— Как русские знают, что сердце оно, а ночь — она? — пробормотала Александра. Ей страшно хотелось спать.
— Потому что мы умные, — ответил он, целуя маленькую розовую ступню. Может быть, к черту сегодня доктора?
В опочивальню громко стучали.
— Ваше величество, пожалуйте причесываться, — из–за двери объявила камеристка. Николай Павлович сел на кровати.
— Подъем, моя птичка, — скомандовал он. — Пошли работать!

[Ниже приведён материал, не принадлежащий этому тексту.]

-- ==== Sys2Proof/Laws/Cells.lean ====
section
/-! SUPPORT. Sparse cells: a read after a write, and the canonical form a write keeps. -/

namespace Sys2Proof.Machine

variable {α : Type}

theorem cellRead_filter (dflt : α) (p : Nat → Bool) (m : List (Nat × α)) (x : Nat) (h : p x = true) :
    cellRead dflt (m.filter (fun c => p c.1)) x = cellRead dflt m x := by
  induction m with
  | nil => rfl
  | cons c t ih =>
    obtain ⟨b, v⟩ := c
    by_cases hx : x = b
    · subst hx; simp [h, cellRead]
    · cases hb : p b <;> simp [hb, cellRead, hx, ih]

/-- A list that lists no entry at `x` reads the default there, so what follows it is what is read. -/
theorem cellRead_append_of_absent (dflt : α) (m m' : List (Nat × α)) (x : Nat) (h : ∀ c ∈ m, c.1 ≠ x) :
    cellRead dflt (m ++ m') x = cellRead dflt m' x := by
  induction m with
  | nil => rfl
  | cons c t ih =>
    obtain ⟨b, v⟩ := c
    have hb : x ≠ b := fun e => h (b, v) (by simp) e.symm
    simp [cellRead, hb, ih (fun c hc => h c (by simp [hc]))]

/-- Where nothing that follows lists `x`, only the first list is read. -/
theorem cellRead_append_left (dflt : α) (m m' : List (Nat × α)) (x : Nat) (h : ∀ c ∈ m', c.1 ≠ x) :
    cellRead dflt (m ++ m') x = cellRead dflt m x := by
  induction m with
  | nil =>
    have := cellRead_append_of_absent dflt m' [] x h
    simpa [cellRead] using this
  | cons c t ih => obtain ⟨b, v⟩ := c; simp [cellRead, ih]

variable [DecidableEq α]

theorem mem_cellRun {dflt : α} {vs : List α} {a : Nat} {c : Nat × α} (h : c ∈ cellRun dflt a vs) :
    a ≤ c.1 ∧ c.1 < a + vs.length ∧ c.2 ≠ dflt := by
  induction vs generalizing a with
  | nil => simp [cellRun] at h
  | cons v vs ih =>
    rw [cellRun] at h
    split at h
    · have := ih h; exact ⟨by omega, by simp only [List.length_cons]; omega, this.2.2⟩
    · rcases List.mem_cons.1 h with rfl | h
      · simp; assumption
      · have := ih h; exact ⟨by omega, by simp only [List.length_cons]; omega, this.2.2⟩

theorem cellRead_cellRun (dflt : α) (vs : List α) (a x : Nat) (h : a ≤ x) :
    cellRead dflt (cellRun dflt a vs) x = vs.getD (x - a) dflt := by
  induction vs generalizing a with
  | nil => simp [cellRun, cellRead]
  | cons v vs ih =>
    rw [cellRun]
    by_cases hx : x = a
    · subst hx
      split
      · next hv =>
        have := cellRead_append_of_absent dflt (cellRun dflt (x + 1) vs) [] x
          (fun c hc => by have := mem_cellRun hc; omega)
        simp only [List.append_nil, cellRead] at this
        simp [this, hv]
      · simp [cellRead]
    · have e : x - a = x - (a + 1) + 1 := by omega
      split
      · rw [ih (a + 1) (by omega), e, List.getD_cons_succ]
      · rw [cellRead, if_neg hx, ih (a + 1) (by omega), e, List.getD_cons_succ]

/-- A read after a write: inside the run the value written, outside what was there. -/
theorem cellRead_cellWrite (dflt : α) (m : List (Nat × α)) (a : Nat) (vs : List α) (x : Nat) :
    cellRead dflt (cellWrite dflt m a vs) x =
      if a ≤ x ∧ x < a + vs.length then vs.getD (x - a) dflt else cellRead dflt m x := by
  have hlow : ∀ c ∈ m.filter (fun p => decide (p.1 < a)), c.1 < a := by
    intro c hc; simpa using (List.mem_filter.1 hc).2
  have hhigh : ∀ c ∈ m.filter (fun p => decide (a + vs.length ≤ p.1)), a + vs.length ≤ c.1 := by
    intro c hc; simpa using (List.mem_filter.1 hc).2
  rw [cellWrite]
  by_cases h1 : x < a
  · rw [List.append_assoc, cellRead_append_left _ _ _ _ (by
      intro c hc
      rcases List.mem_append.1 hc with hc | hc
      · have := mem_cellRun hc; omega
      · have := hhigh c hc; omega)]
    rw [cellRead_filter dflt (fun b => decide (b < a)) m x (by simpa using h1), if_neg (by omega)]
  · by_cases h2 : x < a + vs.length
    · rw [cellRead_append_left _ _ _ _ (fun c hc => by have := hhigh c hc; omega),
        cellRead_append_of_absent _ _ _ _ (fun c hc => by have := hlow c hc; omega),
        cellRead_cellRun _ _ _ _ (by omega), if_pos (by omega)]
    · rw [cellRead_append_of_absent _ _ _ _ (fun c hc => by
        rcases List.mem_append.1 hc with hc | hc
        · have := hlow c hc; omega
        · have := mem_cellRun hc; omega)]
      rw [cellRead_filter dflt (fun b => decide (a + vs.length ≤ b)) m x (by simpa using h2), if_neg (by omega)]

/-! ## The canonical form -/

theorem cellWf_iff (dflt : α) (hi lo : Nat) (m : List (Nat × α)) :
    cellWf dflt hi lo m = true ↔
      (∀ c ∈ m, lo ≤ c.1 ∧ c.1 < hi ∧ c.2 ≠ dflt) ∧ m.Pairwise (fun c d => c.1 < d.1) := by
  induction m generalizing lo with
  | nil => simp [cellWf]
  | cons c t ih =>
    obtain ⟨b, v⟩ := c
    simp only [cellWf, Bool.and_eq_true, decide_eq_true_eq, Bool.not_eq_true', decide_eq_false_iff_not, ih,
      List.mem_cons, forall_eq_or_imp, List.pairwise_cons]
    constructor
    · rintro ⟨⟨⟨h1, h2⟩, h3⟩, h4, h5⟩
      exact ⟨⟨⟨h1, h2, h3⟩, fun c hc => ⟨by have := (h4 c hc).1; omega, (h4 c hc).2⟩⟩,
        fun d hd => by have := (h4 d hd).1; omega, h5⟩
    · rintro ⟨⟨⟨h1, h2, h3⟩, h4⟩, h5, h6⟩
      exact ⟨⟨⟨h1, h2⟩, h3⟩, fun c hc => ⟨by have := h5 c hc; omega, (h4 c hc).2⟩, h6⟩

theorem cellRun_pairwise (dflt : α) (vs : List α) (a : Nat) :
    (cellRun dflt a vs).Pairwise (fun c d => c.1 < d.1) := by
  induction vs generalizing a with
  | nil => exact .nil
  | cons v vs ih =>
    rw [cellRun]
    split
    · exact ih _
    · exact .cons (fun d hd => by have := mem_cellRun hd; simp; omega) (ih _)

/-- A write inside the bounds keeps the canonical form. -/
theorem cellWf_cellWrite {dflt : α} {hi lo a : Nat} {m : List (Nat × α)} {vs : List α}
    (h : cellWf dflt hi lo m = true) (hlo : lo ≤ a) (hhi : a + vs.length ≤ hi) :
    cellWf dflt hi lo (cellWrite dflt m a vs) = true := by
  obtain ⟨hb, hp⟩ := (cellWf_iff dflt hi lo m).1 h
  refine (cellWf_iff dflt hi lo _).2 ⟨?_, ?_⟩
  · intro c hc
    rcases List.mem_append.1 hc with hc | hc
    · rcases List.mem_append.1 hc with hc | hc
      · exact hb c (List.mem_filter.1 hc).1
      · have := mem_cellRun hc
        exact ⟨by omega, by omega, this.2.2⟩
    · exact hb c (List.mem_filter.1 hc).1
  · rw [cellWrite, List.pairwise_append, List.pairwise_append]
    refine ⟨⟨hp.filter _, cellRun_pairwise dflt vs a, ?_⟩, hp.filter _, ?_⟩
    · intro c hc d hd
      have h1 : c.1 < a := by simpa using (List.mem_filter.1 hc).2
      have := mem_cellRun hd; omega
    · intro c hc d hd
      have h2 : a + vs.length ≤ d.1 := by simpa using (List.mem_filter.1 hd).2
      rcases List.mem_append.1 hc with hc | hc
      · have h1 : c.1 < a := by simpa using (List.mem_filter.1 hc).2
        omega
      · have := mem_cellRun hc; omega

/-- Writing nothing changes nothing. -/
theorem cellWrite_nil {dflt : α} {hi lo a : Nat} {m : List (Nat × α)} (h : cellWf dflt hi lo m = true) :
    cellWrite dflt m a [] = m := by
  obtain ⟨-, hp⟩ := (cellWf_iff dflt hi lo m).1 h
  clear h
  simp only [cellWrite, cellRun, List.append_nil, List.length_nil, Nat.add_zero]
  induction m with
  | nil => rfl
  | cons c t ih =>
    rw [List.pairwise_cons] at hp
    by_cases hc : c.1 < a
    · have := ih hp.2
      simp [hc, this]
    · have h1 : t.filter (fun p => decide (p.1 < a)) = [] := by
        simp only [List.filter_eq_nil_iff, decide_eq_true_eq]
        intro d hd; have := hp.1 d hd; omega
      have h2 : t.filter (fun p => decide (a ≤ p.1)) = t := by
        simp only [List.filter_eq_self, decide_eq_true_eq]
        intro d hd; have := hp.1 d hd; omega
      simp [hc, h1, h2, Nat.le_of_not_lt hc]

/-- Two cell lists in canonical form that read alike are equal data. -/
theorem cells_ext {dflt : α} {hi lo : Nat} {m m' : List (Nat × α)} (h : cellWf dflt hi lo m = true)
    (h' : cellWf dflt hi lo m' = true) (he : ∀ x, cellRead dflt m x = cellRead dflt m' x) : m = m' := by
  induction m generalizing m' lo with
  | nil =>
    cases m' with
    | nil => rfl
    | cons c t =>
      obtain ⟨b, v⟩ := c
      simp only [cellWf, Bool.and_eq_true, decide_eq_true_eq, Bool.not_eq_true', decide_eq_false_iff_not] at h'
      have := he b
      simp only [cellRead, if_true] at this
      exact absurd this.symm h'.1.2
  | cons c t ih =>
    obtain ⟨b, v⟩ := c
    simp only [cellWf, Bool.and_eq_true, decide_eq_true_eq, Bool.not_eq_true', decide_eq_false_iff_not] at h
    cases m' with
    | nil =>
      have := he b
      simp only [cellRead, if_true] at this
      exact absurd this h.1.2
    | cons c' t' =>
      obtain ⟨b', v'⟩ := c'
      simp only [cellWf, Bool.and_eq_true, decide_eq_true_eq, Bool.not_eq_true', decide_eq_false_iff_not] at h'
      have absent : ∀ {lo x : Nat} {n : List (Nat × α)}, cellWf dflt hi lo n = true → x < lo →
          cellRead dflt n x = dflt := by
        intro lo x n hn hx
        have h2 := cellRead_append_of_absent dflt n [] x (fun c hc => by
          have := ((cellWf_iff dflt hi lo n).1 hn).1 c hc; omega)
        simpa [cellRead] using h2
      have hbb : b = b' := by
        rcases Nat.lt_trichotomy b b' with hlt | heq | hgt
        · have := he b
          simp only [cellRead, if_true, if_neg (Nat.ne_of_lt hlt)] at this
          rw [absent h'.2 (by omega)] at this
          exact absurd this h.1.2
        · exact heq
        · have := he b'
          simp only [cellRead, if_true, if_neg (Nat.ne_of_lt hgt)] at this
          rw [absent h.2 (by omega)] at this
          exact absurd this.symm h'.1.2
      subst hbb
      have hvv : v = v' := by have := he b; simpa [cellRead] using this
      subst hvv
      have htt : ∀ x, cellRead dflt t x = cellRead dflt t' x := by
        intro x
        by_cases hx : x = b
        · subst hx; rw [absent h.2 (by omega), absent h'.2 (by omega)]
        · have := he x; simpa [cellRead, hx] using this
      rw [ih h.2 h'.2 htt]

/-! ## Internal sample stores -/

theorem storeGet_storeSet (st : Store) (i j : Nat) (v : Word) :
    storeGet (storeSet st i v) j = if j = i then v else storeGet st j := by
  rw [storeGet, storeSet, cellRead_cellWrite]
  by_cases h : j = i
  · subst h; simp
  · rw [if_neg (by simp; omega), if_neg h]; rfl

theorem storeWf_storeSet {n i : Nat} {st : Store} (v : Word) (h : storeWf n st = true) (hi : i < n) :
    storeWf n (storeSet st i v) = true := cellWf_cellWrite h (by omega) (by simp; omega)

end Sys2Proof.Machine
end

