-- ==== Sys2Proof/Laws/Created.lean ====
section
/-! SUPPORT. A record at its creation values is sound at every rate of the engine's range (10_state.md R63-R69). -/

namespace Sys2Proof.Machine

theorem oscOk_new {sr : Word} (h : RateOk sr) : OscOk (newOsc sr) := ⟨h, by simp only [newOsc]⟩

theorem polyOk_new {sr : Word} (h : RateOk sr) : PolyOk (newPoly sr) := by
  refine ⟨h, rfl, fun i j n hi _ => ?_, fun v hv => ?_⟩
  · have := List.mem_of_getElem? hi
    simp [newPoly, newVoice] at this
  · rw [List.eq_of_mem_replicate hv]; simp only [newVoice, newPoly]

theorem envOk_new {sr : Word} (h : RateOk sr) : EnvOk (newEnv sr) := ⟨h, by simp only [newEnv, withRates]⟩

theorem epoolOk_new {sr : Word} (h : RateOk sr) : EPoolOk (newEpool sr) := by
  refine ⟨h, rfl, fun i j n hi _ => ?_, fun m hm => ?_⟩
  · have := List.mem_of_getElem? hi
    simp [newEpool] at this
  · rw [List.eq_of_mem_replicate hm]; exact ⟨envOk_new h, rfl⟩

theorem fltOk_new {sr : Word} (h : RateOk sr) : FltOk (newFlt sr) := ⟨h, by simp only [newFlt]⟩

/-- A delay is sound once its length and distance are known to fit (43_effects.md R402). -/
theorem dlyOk_new {sr : Word} (h : RateOk sr) (hl : dlyLen sr = sr.toNat)
    (hd : 1 ≤ (newDly sr).d ∧ (newDly sr).d ≤ dlyLen sr) : DlyOk (newDly sr) :=
  have : 1 ≤ dlyLen sr := hd.1.trans hd.2
  ⟨h, by simpa only [newDly] using hl, by simp only [newDly], hd.1, by simpa only [newDly] using hd.2,
    by simpa only [newDly] using delayBufOk_new this, by simpa only [newDly] using delayBufOk_new this⟩

end Sys2Proof.Machine
end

…Она хотела быть Шарлоттой и жить в Аничковом дворце. Она не хотела быть Александрой Федоровной и жить в Зимнем. Она хотела, как раньше, танцевать на балах и возиться с детьми, а не принимать в свой день рождения купеческие делегации. Она горько оплакивала утерянную свободу. Кроме того, Лотта наотрез отказывалась перестать мыслить, как частное лицо. Это противоречие всякий раз сказывалось, когда они затрагивали тему «друзей четырнадцатого числа».
Ссоры всегда начинались с того, что Шарлотте передавали очередное прошение. А прошений было много — весь высший свет обеих столиц был так или иначе затронут. Получив письмо от престарелой матери, больного отца или, что еще хуже, беременной жены арестованного, Шарлотта срывалась с места и летела к нему в кабинет. Меланхолическая птичка превращалась в тигрицу. Она требовала одного: немедленно помиловать, немедленно отпустить.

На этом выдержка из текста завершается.